START DATA LISTING

-- ==== Sys2Proof/Laws/KeepBoot.lean ====
section
/-!
SUPPORT. What the operations and meanings of Machine/Boot.lean keep of a state.
-/
set_option linter.unusedVariables false
set_option linter.unreachableTactic false
set_option linter.unusedTactic false
namespace Sys2Proof.Machine

theorem State.strapDivision_still (s : State) (n : Nat) :
    s.Still (State.strapDivision s n) := by
  unfold State.strapDivision
  repeat' first
    | with_reducible exact State.Still.refl _
    | with_reducible assumption
    | with_reducible apply State.Still.after (State.put_still _ _ _)
    | with_reducible apply State.Still.after (State.foldl_still ?_ _ _)
    | with_reducible apply State.Still.after (State.foldl2_still ?_ _ _)
    | intro _
    | split
    | dsimp only

theorem State.applyStrap_still (s : State) (x : Strap) :
    s.Still (State.applyStrap s x) := by
  unfold State.applyStrap
  repeat' first
    | with_reducible refine State.ite_still ?_ ?_
    | with_reducible refine State.ite2_still ?_ ?_
    | with_reducible exact State.Still.refl _
    | with_reducible assumption
    | with_reducible apply State.Still.after (State.put_still _ _ _)
    | with_reducible apply State.Still.after (State.free_still _)
    | with_reducible apply State.Still.after (State.pair_still (State.free_still _) (by assumption))
    | with_reducible apply State.Still.after (State.strapDivision_still _ _)
    | ((try lift_lets); intro x; refine State.cut_still (x := x) ?_ ?_; (on_goal 1 => unfold x); (on_goal 2 => (clear_value x; intro _)))
    | ((try lift_lets); intro x; refine State.cut_still (x := x.2) ?_ ?_; (on_goal 1 => unfold x); (on_goal 2 => (clear_value x; intro _)))
    | ((try lift_lets); intro x; try clear_value x)
    | intro _
    | split
    | dsimp only

theorem State.startPlca_still (s : State) :
    s.Still (State.startPlca s) := by
  unfold State.startPlca
  repeat' first
    | with_reducible refine State.ite_still ?_ ?_
    | with_reducible refine State.ite2_still ?_ ?_
    | with_reducible exact State.Still.refl _
    | with_reducible assumption
    | with_reducible apply State.Still.after (State.put_still _ _ _)
    | ((try lift_lets); intro x; refine State.cut_still (x := x) ?_ ?_; (on_goal 1 => unfold x); (on_goal 2 => (clear_value x; intro _)))
    | ((try lift_lets); intro x; refine State.cut_still (x := x.2) ?_ ?_; (on_goal 1 => unfold x); (on_goal 2 => (clear_value x; intro _)))
    | ((try lift_lets); intro x; try clear_value x)
    | intro _
    | split
    | with_reducible fail_if_no_progress apply State.Still.after (State.mk_still _)
    | dsimp only

theorem State.refuseRestore_still (s : State) (k : Nat) (st : Status) :
    s.Still (State.refuseRestore s k st) := by
  unfold State.refuseRestore
  repeat' first
    | with_reducible exact State.Still.refl _
    | with_reducible assumption
    | with_reducible apply State.Still.after (State.bump_still _ _ _)
    | with_reducible apply State.Still.after (State.bootLog_still _ _ _ _)
    | intro _
    | split
    | dsimp only

theorem State.restoreOne_steady (s : State) (k : Nat) (v : Bytes) :
    s.Steady (State.restoreOne s k v) := by
  unfold State.restoreOne
  repeat' first
    | with_reducible refine State.ite_steady ?_ ?_
    | with_reducible refine State.ite2_steady ?_ ?_
    | with_reducible exact State.Steady.refl _
    | with_reducible assumption
    | with_reducible apply State.Steady.after ((State.bump_still _ _ _).steady)
    | with_reducible apply State.Steady.after (State.store_steady _ _ _ _ _ _ _ _)
    | with_reducible apply State.Steady.after (State.pair_steady (State.store_steady _ _ _ _ _ _ _ _) (by assumption))
    | with_reducible apply State.Steady.after (opObject_steady _ _ _)
    | with_reducible apply State.Steady.after (State.pair_steady (opObject_steady _ _ _) (by assumption))
    | with_reducible apply State.Steady.after ((State.refuseRestore_still _ _ _).steady)
    | ((try lift_lets); intro x; refine State.cut_steady (x := x) ?_ ?_; (on_goal 1 => unfold x); (on_goal 2 => (clear_value x; intro _)))
    | ((try lift_lets); intro x; refine State.cut_steady (x := x.2) ?_ ?_; (on_goal 1 => unfold x); (on_goal 2 => (clear_value x; intro _)))
    | ((try lift_lets); intro x; try clear_value x)
    | intro _
    | split
    | dsimp only

theorem State.restoreKeys_still (s : State) :
    s.Still (State.restoreKeys s) := by
  unfold State.restoreKeys
  repeat' first
    | with_reducible exact State.Still.refl _
    | with_reducible assumption
    | with_reducible apply State.Still.after (State.dput_still _ _ _)
    | with_reducible apply State.Still.after (State.foldl_still ?_ _ _)
    | with_reducible apply State.Still.after (State.foldl2_still ?_ _ _)
    | intro _
    | split
    | dsimp only

theorem State.startPort_still (s : State) (n : Nat) :
    s.Still (State.startPort s n) := by
  unfold State.startPort
  repeat' first
    | with_reducible refine State.ite_still ?_ ?_
    | with_reducible refine State.ite2_still ?_ ?_
    | with_reducible exact State.Still.refl _
    | with_reducible assumption
    | with_reducible apply State.Still.after (State.put_still _ _ _)
    | with_reducible apply State.Still.after (State.restorePort_still _ _)
    | with_reducible apply State.Still.after (State.pair_still (State.restorePort_still _ _) (by assumption))
    | with_reducible apply State.Still.after (State.refuseRestore_still _ _ _)
    | ((try lift_lets); intro x; refine State.cut_still (x := x) ?_ ?_; (on_goal 1 => unfold x); (on_goal 2 => (clear_value x; intro _)))
    | ((try lift_lets); intro x; refine State.cut_still (x := x.2) ?_ ?_; (on_goal 1 => unfold x); (on_goal 2 => (clear_value x; intro _)))
    | ((try lift_lets); intro x; try clear_value x)
    | intro _
    | split
    | dsimp only

theorem State.restore_steady (s : State) :
    s.Steady (State.restore s) := by
  unfold State.restore
  repeat' first
    | with_reducible exact State.Steady.refl _
    | with_reducible assumption
    | with_reducible apply State.Steady.after ((State.put_still _ _ _).steady)
    | with_reducible apply State.Steady.after ((State.claimPool_still _ _).steady)
    | with_reducible apply State.Steady.after ((State.startPlca_still _).steady)
    | with_reducible apply State.Steady.after (State.restoreOne_steady _ _ _)
    | with_reducible apply State.Steady.after ((State.restoreKeys_still _).steady)
    | with_reducible apply State.Steady.after ((State.startPort_still _ _).steady)
    | with_reducible apply State.Steady.after (State.foldl_steady ?_ _ _)
    | with_reducible apply State.Steady.after (State.foldl2_steady ?_ _ _)
    | ((try lift_lets); intro x; refine State.cut_steady (x := x) ?_ ?_; (on_goal 1 => unfold x); (on_goal 2 => (clear_value x; intro _)))
    | ((try lift_lets); intro x; refine State.cut_steady (x := x.2) ?_ ?_; (on_goal 1 => unfold x); (on_goal 2 => (clear_value x; intro _)))
    | ((try lift_lets); intro x; try clear_value x)
    | intro _
    | split
    | with_reducible fail_if_no_progress apply State.Steady.after ((State.mk_still _).steady)
    | dsimp only

theorem State.bootStart_still (s : State) :
    s.Still (State.bootStart s) := by
  unfold State.bootStart
  dsimp only
  refine State.Still.after (State.bootLog_still _ _ _ _) (State.mkNv_still s ?_)
  split <;> exact Nat.le_refl _

theorem State.freeParts_still (s : State) :
    s.Still (State.freeParts s) := by
  unfold State.freeParts
  repeat' first
    | with_reducible refine State.ite_still ?_ ?_
    | with_reducible refine State.ite2_still ?_ ?_
    | with_reducible exact State.Still.refl _
    | with_reducible assumption
    | with_reducible apply State.Still.after (State.setPart_still _ _ _)
    | with_reducible apply State.Still.after (State.settleRetry_still _)
    | with_reducible apply State.Still.after (State.foldl_still ?_ _ _)
    | with_reducible apply State.Still.after (State.foldl2_still ?_ _ _)
    | intro _
    | split
    | with_reducible fail_if_no_progress apply State.Still.after (State.mk_still _)
    | dsimp only

theorem State.enterRecovery_still (s : State) :
    s.Still (State.enterRecovery s) := by
  unfold State.enterRecovery
  repeat' first
    | with_reducible exact State.Still.refl _
    | with_reducible assumption
    | with_reducible apply State.Still.after (State.bootLog_still _ _ _ _)
    | with_reducible apply State.Still.after (State.startPlca_still _)
    | with_reducible apply State.Still.after (State.freeParts_still _)
    | ((try lift_lets); intro x; refine State.cut_still (x := x) ?_ ?_; (on_goal 1 => unfold x); (on_goal 2 => (clear_value x; intro _)))
    | ((try lift_lets); intro x; refine State.cut_still (x := x.2) ?_ ?_; (on_goal 1 => unfold x); (on_goal 2 => (clear_value x; intro _)))
    | ((try lift_lets); intro x; try clear_value x)
    | intro _
    | split
    | with_reducible fail_if_no_progress apply State.Still.after (State.mk_still _)
    | dsimp only

theorem State.loadFirmware_still (s : State) (img : Bytes) :
    s.Still (State.loadFirmware s img) := by
  unfold State.loadFirmware
  repeat' first
    | with_reducible exact State.Still.refl _
    | with_reducible assumption
    | ((try lift_lets); intro x; refine State.cut_still (x := x) ?_ ?_; (on_goal 1 => unfold x); (on_goal 2 => (clear_value x; intro _)))
    | ((try lift_lets); intro x; refine State.cut_still (x := x.2) ?_ ?_; (on_goal 1 => unfold x); (on_goal 2 => (clear_value x; intro _)))
    | ((try lift_lets); intro x; try clear_value x)
    | intro _
    | split
    | with_reducible fail_if_no_progress apply State.Still.after (State.mk_still _)
    | dsimp only

theorem State.endTransition_still (s : State) :
    s.Still (State.endTransition s) := by
  unfold State.endTransition
  repeat' first
    | with_reducible exact State.Still.refl _
    | with_reducible assumption
    | with_reducible apply State.Still.after (State.bootLog_still _ _ _ _)
    | with_reducible apply State.Still.after (State.storeKey_still _ _ _)
    | ((try lift_lets); intro x; refine State.cut_still (x := x) ?_ ?_; (on_goal 1 => unfold x); (on_goal 2 => (clear_value x; intro _)))
    | ((try lift_lets); intro x; refine State.cut_still (x := x.2) ?_ ?_; (on_goal 1 => unfold x); (on_goal 2 => (clear_value x; intro _)))
    | ((try lift_lets); intro x; try clear_value x)
    | intro _
    | split
    | with_reducible fail_if_no_progress apply State.Still.after (State.mk_still _)
    | dsimp only

theorem State.configurePins_still (s : State) :
    s.Still (State.configurePins s) := by
  unfold State.configurePins
  repeat' first
    | with_reducible exact State.Still.refl _
    | with_reducible assumption
    | with_reducible apply State.Still.after (State.cage_still _ _ _ _)
    | intro _
    | split
    | dsimp only

theorem State.startFirmware_steady (s : State) :
    s.Steady (State.startFirmware s) := by
  unfold State.startFirmware
  repeat' first
    | with_reducible exact State.Steady.refl _
    | with_reducible assumption
    | with_reducible apply State.Steady.after ((State.logCauses_still _ _).steady)
    | with_reducible apply State.Steady.after (State.restore_steady _)
    | with_reducible apply State.Steady.after ((State.freeParts_still _).steady)
    | with_reducible apply State.Steady.after ((State.endTransition_still _).steady)
    | with_reducible apply State.Steady.after ((State.configurePins_still _).steady)
    | intro _
    | split
    | dsimp only

theorem execBoot_steady (s : State) :
    ∀ t_, execBoot s = .next t_ → s.Steady t_ := by
  unfold execBoot
  refine State.next_steady ?_
  repeat' first
    | with_reducible refine State.ite_steady ?_ ?_
    | with_reducible refine State.ite2_steady ?_ ?_
    | with_reducible exact State.Steady.refl _
    | with_reducible assumption
    | with_reducible apply State.Steady.after ((State.free_still _).steady)
    | with_reducible apply State.Steady.after (State.pair_steady ((State.free_still _).steady) (by assumption))
    | with_reducible apply State.Steady.after ((State.bootLog_still _ _ _ _).steady)
    | with_reducible apply State.Steady.after ((State.applyStrap_still _ _).steady)
    | with_reducible apply State.Steady.after ((State.startPlca_still _).steady)
    | with_reducible apply State.Steady.after ((State.bootStart_still _).steady)
    | with_reducible apply State.Steady.after ((State.enterRecovery_still _).steady)
    | with_reducible apply State.Steady.after ((State.loadFirmware_still _ _).steady)
    | with_reducible apply State.Steady.after (State.startFirmware_steady _)
    | ((try lift_lets); intro x; refine State.cut_steady (x := x) ?_ ?_; (on_goal 1 => unfold x); (on_goal 2 => (clear_value x; intro _)))
    | ((try lift_lets); intro x; refine State.cut_steady (x := x.2) ?_ ?_; (on_goal 1 => unfold x); (on_goal 2 => (clear_value x; intro _)))
    | ((try lift_lets); intro x; try clear_value x)
    | intro _
    | split
    | with_reducible fail_if_no_progress apply State.Steady.after ((State.mk_still _).steady)
    | dsimp only

end Sys2Proof.Machine
end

END DATA LISTING

**YOUR ASSIGNMENT:** Within the listing above, copy each line that has the string "Machine".

**ANSWER BELOW:**
SUPPORT. What the operations and meanings of Machine/Boot.lean keep of a state.
namespace Sys2Proof.Machine
end Sys2Proof.Machine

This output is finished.